***** Exercise data
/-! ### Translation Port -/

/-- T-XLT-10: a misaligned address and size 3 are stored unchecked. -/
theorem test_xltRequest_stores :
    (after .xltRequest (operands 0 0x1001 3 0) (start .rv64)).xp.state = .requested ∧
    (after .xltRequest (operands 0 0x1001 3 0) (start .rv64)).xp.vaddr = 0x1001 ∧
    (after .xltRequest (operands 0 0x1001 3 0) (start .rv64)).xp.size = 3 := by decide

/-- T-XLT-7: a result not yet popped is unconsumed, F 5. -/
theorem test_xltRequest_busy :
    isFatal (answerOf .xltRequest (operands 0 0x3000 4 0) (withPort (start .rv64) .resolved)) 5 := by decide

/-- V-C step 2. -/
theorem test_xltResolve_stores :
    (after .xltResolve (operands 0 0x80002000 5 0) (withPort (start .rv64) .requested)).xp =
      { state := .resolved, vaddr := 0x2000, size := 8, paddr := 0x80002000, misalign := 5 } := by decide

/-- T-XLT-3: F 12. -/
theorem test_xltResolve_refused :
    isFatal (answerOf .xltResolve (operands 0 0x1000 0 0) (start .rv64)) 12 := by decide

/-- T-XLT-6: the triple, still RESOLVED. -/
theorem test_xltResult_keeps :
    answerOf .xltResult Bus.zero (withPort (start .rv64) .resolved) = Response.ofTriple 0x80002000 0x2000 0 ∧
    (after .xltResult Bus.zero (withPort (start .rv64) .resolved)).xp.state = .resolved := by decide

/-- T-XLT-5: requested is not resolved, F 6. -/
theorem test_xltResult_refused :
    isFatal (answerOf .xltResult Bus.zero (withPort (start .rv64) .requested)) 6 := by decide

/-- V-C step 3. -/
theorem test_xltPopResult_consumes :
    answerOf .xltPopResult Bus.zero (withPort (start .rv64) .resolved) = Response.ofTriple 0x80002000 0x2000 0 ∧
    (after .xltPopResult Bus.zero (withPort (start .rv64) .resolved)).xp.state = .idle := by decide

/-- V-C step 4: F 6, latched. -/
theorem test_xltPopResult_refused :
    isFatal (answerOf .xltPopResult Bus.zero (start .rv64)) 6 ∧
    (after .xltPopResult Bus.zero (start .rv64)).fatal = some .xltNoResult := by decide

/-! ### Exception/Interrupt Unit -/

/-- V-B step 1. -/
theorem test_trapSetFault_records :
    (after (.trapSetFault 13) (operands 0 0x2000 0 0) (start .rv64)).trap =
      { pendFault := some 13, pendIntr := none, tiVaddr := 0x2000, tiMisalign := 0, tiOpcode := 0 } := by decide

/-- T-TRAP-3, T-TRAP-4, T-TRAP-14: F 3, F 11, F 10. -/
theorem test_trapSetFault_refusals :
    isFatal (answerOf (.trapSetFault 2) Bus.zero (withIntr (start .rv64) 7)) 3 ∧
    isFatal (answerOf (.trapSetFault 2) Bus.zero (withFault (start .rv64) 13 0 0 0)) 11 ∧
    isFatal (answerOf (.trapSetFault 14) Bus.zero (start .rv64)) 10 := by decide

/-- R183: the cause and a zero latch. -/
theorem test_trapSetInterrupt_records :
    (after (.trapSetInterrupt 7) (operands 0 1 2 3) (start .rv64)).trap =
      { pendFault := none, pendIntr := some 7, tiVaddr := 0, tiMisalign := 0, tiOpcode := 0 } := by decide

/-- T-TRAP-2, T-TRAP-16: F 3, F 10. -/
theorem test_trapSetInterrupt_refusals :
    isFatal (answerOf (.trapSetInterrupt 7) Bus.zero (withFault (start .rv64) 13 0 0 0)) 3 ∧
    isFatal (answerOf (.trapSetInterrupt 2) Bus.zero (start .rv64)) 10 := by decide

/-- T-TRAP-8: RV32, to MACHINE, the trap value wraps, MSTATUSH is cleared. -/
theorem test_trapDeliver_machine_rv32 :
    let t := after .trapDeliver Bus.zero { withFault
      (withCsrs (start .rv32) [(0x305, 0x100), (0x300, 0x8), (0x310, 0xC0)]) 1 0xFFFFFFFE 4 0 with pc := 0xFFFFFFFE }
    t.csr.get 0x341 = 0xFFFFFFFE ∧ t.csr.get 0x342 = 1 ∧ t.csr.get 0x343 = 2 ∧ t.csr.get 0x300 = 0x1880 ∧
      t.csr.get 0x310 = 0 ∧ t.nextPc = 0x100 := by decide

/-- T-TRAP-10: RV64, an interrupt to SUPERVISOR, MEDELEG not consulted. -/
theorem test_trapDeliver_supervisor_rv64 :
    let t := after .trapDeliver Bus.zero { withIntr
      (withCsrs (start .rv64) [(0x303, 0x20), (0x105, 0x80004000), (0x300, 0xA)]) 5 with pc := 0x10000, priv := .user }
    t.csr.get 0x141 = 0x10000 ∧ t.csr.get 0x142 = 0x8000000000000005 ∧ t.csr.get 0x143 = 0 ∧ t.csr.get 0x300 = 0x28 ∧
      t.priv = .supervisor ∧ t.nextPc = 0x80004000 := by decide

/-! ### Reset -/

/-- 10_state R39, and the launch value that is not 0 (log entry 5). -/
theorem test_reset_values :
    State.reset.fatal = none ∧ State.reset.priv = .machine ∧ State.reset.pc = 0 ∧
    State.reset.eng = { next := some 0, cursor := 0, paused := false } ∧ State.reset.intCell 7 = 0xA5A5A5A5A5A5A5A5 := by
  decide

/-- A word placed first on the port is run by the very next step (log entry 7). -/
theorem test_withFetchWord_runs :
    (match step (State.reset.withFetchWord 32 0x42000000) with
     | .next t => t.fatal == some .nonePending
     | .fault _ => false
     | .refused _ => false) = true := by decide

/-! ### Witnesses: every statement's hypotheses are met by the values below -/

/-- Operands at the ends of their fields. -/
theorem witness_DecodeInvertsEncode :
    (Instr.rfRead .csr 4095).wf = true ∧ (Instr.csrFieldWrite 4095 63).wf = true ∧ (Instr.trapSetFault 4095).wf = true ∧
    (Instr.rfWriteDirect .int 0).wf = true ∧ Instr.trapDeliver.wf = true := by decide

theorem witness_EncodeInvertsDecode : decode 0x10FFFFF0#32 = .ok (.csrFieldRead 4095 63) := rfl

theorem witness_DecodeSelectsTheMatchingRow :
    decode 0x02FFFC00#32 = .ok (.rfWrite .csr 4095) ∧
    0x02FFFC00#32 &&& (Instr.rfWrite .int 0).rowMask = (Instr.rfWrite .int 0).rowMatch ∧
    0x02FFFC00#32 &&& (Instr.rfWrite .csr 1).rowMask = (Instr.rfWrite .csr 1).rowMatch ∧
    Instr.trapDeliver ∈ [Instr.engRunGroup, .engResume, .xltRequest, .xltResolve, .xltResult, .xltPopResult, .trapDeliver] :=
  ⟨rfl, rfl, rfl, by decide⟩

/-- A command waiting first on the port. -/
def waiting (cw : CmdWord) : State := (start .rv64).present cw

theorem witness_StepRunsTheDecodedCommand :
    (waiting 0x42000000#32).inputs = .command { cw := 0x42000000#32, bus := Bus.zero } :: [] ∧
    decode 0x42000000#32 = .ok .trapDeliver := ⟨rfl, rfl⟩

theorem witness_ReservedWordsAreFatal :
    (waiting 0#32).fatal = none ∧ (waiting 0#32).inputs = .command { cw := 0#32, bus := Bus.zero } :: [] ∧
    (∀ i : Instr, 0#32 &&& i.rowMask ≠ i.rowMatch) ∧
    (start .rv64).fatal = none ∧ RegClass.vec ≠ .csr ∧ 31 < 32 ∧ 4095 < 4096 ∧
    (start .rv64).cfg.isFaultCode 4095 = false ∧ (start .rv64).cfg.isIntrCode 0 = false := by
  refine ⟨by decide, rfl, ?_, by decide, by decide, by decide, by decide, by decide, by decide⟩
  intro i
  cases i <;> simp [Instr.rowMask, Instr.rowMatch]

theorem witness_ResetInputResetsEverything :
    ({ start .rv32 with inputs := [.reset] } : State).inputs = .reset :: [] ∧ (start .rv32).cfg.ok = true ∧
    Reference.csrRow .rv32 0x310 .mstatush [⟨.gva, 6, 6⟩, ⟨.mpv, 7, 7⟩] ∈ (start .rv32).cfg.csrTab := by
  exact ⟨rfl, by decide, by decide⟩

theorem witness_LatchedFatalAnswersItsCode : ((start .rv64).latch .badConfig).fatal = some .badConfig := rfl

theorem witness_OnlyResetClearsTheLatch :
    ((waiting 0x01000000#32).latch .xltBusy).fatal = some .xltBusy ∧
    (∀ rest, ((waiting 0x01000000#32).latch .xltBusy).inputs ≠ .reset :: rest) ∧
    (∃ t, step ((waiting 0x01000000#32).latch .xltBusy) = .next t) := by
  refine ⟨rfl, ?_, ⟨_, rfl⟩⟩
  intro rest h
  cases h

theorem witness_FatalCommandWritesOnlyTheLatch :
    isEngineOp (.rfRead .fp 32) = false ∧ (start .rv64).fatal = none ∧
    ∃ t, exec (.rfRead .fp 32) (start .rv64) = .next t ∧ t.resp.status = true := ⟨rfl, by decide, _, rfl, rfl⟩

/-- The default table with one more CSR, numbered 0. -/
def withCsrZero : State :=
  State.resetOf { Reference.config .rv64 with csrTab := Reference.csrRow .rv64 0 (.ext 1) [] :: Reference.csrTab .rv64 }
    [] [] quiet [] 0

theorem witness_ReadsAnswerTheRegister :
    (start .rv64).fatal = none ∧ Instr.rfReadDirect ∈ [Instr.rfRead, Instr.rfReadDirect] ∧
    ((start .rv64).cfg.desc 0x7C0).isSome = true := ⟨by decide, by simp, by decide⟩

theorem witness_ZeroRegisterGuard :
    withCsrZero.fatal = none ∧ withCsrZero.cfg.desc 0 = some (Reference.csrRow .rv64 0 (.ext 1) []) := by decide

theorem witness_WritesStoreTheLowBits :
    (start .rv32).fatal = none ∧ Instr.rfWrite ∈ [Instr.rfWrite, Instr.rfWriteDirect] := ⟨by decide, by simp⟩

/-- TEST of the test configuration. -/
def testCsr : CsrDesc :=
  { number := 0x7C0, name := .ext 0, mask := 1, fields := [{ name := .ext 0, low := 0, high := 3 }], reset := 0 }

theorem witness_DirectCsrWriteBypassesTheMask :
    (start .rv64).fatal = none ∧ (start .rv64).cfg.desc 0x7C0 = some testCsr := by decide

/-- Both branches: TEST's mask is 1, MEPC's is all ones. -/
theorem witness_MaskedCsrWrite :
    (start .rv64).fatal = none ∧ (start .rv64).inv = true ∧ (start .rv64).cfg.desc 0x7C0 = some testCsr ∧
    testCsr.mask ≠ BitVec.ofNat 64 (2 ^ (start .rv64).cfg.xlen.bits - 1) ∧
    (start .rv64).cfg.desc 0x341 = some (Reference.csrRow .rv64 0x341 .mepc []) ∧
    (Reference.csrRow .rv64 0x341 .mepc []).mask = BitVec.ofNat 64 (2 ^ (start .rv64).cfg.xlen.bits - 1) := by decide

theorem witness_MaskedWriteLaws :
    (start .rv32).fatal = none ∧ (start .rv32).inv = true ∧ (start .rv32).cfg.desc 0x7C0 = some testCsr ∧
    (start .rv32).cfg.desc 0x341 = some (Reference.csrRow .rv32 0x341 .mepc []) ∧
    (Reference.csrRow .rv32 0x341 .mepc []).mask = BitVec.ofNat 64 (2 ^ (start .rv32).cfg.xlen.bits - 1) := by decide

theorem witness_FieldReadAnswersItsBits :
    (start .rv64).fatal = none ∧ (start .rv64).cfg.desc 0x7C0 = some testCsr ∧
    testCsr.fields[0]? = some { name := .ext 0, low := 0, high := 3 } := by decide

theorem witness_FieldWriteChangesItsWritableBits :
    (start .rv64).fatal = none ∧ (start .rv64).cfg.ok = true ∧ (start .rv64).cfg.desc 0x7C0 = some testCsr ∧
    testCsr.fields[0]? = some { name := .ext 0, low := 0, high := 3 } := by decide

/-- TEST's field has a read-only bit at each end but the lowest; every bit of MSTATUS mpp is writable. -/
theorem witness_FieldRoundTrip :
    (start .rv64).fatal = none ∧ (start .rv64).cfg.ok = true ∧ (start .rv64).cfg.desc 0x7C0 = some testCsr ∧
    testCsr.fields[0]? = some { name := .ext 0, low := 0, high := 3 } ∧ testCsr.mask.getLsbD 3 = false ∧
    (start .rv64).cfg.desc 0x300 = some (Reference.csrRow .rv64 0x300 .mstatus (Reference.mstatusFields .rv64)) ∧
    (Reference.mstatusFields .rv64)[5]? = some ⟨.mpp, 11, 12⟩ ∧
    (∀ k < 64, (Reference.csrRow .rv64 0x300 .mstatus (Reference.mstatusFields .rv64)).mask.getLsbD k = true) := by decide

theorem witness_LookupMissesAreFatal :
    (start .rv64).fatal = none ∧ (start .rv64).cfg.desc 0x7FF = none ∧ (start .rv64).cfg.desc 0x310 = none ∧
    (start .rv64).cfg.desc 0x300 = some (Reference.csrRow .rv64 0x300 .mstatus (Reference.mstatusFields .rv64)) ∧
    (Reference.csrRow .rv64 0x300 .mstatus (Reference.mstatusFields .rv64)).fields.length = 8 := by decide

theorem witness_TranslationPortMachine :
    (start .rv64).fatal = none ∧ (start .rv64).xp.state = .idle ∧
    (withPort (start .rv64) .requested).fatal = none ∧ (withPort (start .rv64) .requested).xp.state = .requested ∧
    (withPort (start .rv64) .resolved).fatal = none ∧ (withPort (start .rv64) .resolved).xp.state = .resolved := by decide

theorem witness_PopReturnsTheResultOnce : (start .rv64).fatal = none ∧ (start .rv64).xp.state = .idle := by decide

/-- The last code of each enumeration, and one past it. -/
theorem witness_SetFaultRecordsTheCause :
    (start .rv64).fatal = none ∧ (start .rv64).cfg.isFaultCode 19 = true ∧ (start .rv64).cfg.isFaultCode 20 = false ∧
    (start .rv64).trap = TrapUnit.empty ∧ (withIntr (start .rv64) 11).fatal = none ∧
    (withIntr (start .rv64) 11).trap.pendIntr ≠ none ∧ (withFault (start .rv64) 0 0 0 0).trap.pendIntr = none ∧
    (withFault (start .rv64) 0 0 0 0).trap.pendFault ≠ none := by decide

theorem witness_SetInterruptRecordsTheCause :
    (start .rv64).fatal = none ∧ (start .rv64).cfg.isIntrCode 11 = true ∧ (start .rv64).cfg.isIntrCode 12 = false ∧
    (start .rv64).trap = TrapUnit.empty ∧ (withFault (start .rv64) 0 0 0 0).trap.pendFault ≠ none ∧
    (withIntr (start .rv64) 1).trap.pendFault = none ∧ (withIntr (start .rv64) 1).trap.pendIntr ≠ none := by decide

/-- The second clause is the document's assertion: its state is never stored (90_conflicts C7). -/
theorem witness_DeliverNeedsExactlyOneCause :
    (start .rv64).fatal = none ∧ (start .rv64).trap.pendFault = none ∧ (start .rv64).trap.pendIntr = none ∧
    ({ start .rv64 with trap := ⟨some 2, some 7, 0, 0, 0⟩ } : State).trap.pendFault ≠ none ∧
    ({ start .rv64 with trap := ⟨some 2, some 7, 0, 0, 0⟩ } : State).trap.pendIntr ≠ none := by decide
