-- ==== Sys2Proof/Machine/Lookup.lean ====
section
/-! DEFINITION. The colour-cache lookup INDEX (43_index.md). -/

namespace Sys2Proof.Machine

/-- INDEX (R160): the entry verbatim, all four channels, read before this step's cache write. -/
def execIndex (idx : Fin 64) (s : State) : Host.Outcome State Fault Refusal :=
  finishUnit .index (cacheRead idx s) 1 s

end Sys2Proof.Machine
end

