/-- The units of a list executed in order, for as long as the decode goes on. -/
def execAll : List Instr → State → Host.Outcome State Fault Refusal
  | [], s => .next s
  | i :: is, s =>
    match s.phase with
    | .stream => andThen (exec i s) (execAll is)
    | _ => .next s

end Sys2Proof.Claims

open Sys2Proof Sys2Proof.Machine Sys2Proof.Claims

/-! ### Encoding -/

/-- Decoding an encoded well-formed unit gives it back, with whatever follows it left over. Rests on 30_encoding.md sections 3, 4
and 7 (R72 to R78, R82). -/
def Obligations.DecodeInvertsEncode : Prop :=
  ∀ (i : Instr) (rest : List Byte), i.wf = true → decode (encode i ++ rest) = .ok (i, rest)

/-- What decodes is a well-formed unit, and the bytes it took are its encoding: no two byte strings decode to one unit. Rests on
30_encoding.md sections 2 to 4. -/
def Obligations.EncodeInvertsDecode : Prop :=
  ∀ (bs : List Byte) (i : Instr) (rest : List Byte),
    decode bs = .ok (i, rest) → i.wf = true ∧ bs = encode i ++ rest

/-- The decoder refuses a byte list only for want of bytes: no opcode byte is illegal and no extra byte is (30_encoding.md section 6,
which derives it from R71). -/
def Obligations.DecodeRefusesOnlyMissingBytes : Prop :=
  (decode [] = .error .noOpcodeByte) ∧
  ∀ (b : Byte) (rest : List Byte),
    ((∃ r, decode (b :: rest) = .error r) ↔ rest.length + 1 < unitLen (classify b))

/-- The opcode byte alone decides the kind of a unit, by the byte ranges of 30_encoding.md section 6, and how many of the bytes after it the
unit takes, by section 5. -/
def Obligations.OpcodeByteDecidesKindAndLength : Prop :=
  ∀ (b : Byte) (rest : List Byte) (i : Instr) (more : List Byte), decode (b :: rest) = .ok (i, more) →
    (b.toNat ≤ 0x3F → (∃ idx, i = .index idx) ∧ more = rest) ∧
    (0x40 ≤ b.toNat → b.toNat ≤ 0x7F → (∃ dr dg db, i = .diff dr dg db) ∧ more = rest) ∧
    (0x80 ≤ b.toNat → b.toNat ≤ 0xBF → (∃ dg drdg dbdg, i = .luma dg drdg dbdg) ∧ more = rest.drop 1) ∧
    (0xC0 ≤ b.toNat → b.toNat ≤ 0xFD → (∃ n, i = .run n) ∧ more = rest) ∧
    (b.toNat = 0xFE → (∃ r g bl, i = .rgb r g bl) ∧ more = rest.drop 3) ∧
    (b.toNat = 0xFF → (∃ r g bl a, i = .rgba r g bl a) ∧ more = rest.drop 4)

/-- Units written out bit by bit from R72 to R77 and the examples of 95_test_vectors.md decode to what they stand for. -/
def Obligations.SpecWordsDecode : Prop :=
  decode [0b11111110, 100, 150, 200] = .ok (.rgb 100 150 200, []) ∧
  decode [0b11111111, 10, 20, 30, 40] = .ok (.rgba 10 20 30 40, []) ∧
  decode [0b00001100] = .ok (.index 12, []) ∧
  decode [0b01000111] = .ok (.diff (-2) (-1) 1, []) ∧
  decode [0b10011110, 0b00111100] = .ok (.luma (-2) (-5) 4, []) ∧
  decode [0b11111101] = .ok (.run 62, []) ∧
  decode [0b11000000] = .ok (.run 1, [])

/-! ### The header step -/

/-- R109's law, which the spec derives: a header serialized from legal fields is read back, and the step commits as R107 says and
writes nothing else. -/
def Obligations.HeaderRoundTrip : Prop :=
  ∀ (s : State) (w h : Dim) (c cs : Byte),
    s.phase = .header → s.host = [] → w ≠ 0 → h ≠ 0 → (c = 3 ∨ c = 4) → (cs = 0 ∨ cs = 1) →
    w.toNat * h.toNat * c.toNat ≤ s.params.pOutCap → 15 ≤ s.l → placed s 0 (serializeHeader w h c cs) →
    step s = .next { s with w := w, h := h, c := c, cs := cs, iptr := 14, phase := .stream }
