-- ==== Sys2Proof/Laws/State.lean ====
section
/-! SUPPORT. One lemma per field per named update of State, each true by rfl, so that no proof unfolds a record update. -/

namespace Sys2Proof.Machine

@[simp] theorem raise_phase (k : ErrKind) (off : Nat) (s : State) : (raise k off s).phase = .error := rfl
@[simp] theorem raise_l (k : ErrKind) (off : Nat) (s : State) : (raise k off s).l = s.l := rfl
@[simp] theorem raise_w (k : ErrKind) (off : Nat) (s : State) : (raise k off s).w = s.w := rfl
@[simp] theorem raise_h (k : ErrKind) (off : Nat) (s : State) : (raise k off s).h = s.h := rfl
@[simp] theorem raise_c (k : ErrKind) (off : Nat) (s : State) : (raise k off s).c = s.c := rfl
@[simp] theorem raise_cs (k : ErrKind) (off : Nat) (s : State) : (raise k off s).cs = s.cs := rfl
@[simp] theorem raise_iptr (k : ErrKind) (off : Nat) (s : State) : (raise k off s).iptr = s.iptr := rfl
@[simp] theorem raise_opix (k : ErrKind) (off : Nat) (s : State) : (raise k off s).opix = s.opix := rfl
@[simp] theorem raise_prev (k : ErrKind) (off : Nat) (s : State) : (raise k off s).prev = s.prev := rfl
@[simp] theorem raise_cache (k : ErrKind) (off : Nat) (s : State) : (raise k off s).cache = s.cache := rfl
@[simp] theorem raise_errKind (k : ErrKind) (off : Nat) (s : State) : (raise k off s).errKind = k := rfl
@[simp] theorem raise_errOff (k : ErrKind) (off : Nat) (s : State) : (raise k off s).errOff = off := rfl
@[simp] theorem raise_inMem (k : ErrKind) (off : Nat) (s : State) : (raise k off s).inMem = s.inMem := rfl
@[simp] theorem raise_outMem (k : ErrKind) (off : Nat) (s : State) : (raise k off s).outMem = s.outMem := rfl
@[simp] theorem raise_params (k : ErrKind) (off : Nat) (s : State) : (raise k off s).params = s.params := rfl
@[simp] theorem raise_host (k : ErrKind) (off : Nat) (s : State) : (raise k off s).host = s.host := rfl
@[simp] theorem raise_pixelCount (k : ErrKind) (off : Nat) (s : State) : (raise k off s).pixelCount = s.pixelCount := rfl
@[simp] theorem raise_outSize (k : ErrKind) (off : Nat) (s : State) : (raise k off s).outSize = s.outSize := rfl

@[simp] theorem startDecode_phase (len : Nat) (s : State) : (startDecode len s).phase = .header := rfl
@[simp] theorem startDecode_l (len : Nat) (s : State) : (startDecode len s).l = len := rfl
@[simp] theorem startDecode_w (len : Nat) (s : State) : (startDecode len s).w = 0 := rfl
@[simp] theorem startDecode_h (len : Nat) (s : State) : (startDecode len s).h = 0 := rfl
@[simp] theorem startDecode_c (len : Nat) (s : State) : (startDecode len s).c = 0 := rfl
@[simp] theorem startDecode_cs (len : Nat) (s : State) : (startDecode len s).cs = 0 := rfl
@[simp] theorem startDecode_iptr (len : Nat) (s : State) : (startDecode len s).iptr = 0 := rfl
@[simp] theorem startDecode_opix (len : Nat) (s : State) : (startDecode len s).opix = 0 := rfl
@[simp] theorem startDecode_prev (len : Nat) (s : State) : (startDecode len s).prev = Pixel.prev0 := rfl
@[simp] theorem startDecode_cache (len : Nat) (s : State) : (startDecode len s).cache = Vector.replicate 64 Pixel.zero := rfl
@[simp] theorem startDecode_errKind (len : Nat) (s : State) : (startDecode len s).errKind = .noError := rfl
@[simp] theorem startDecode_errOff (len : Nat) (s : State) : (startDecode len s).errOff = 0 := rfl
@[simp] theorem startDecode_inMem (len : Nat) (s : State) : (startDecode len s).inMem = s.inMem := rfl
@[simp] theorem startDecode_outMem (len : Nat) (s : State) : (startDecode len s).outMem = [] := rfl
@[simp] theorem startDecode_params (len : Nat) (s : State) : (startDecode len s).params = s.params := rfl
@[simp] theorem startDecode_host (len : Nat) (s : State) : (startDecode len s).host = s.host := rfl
**********
- Instructions to follow -
Those lines of the records that contain the string "which" should be identified and copied.

- Your solution -
which derives it from R71). -/
/-- R109's law, which the spec derives: a header serialized from legal fields is read back, and the step commits as R107 says and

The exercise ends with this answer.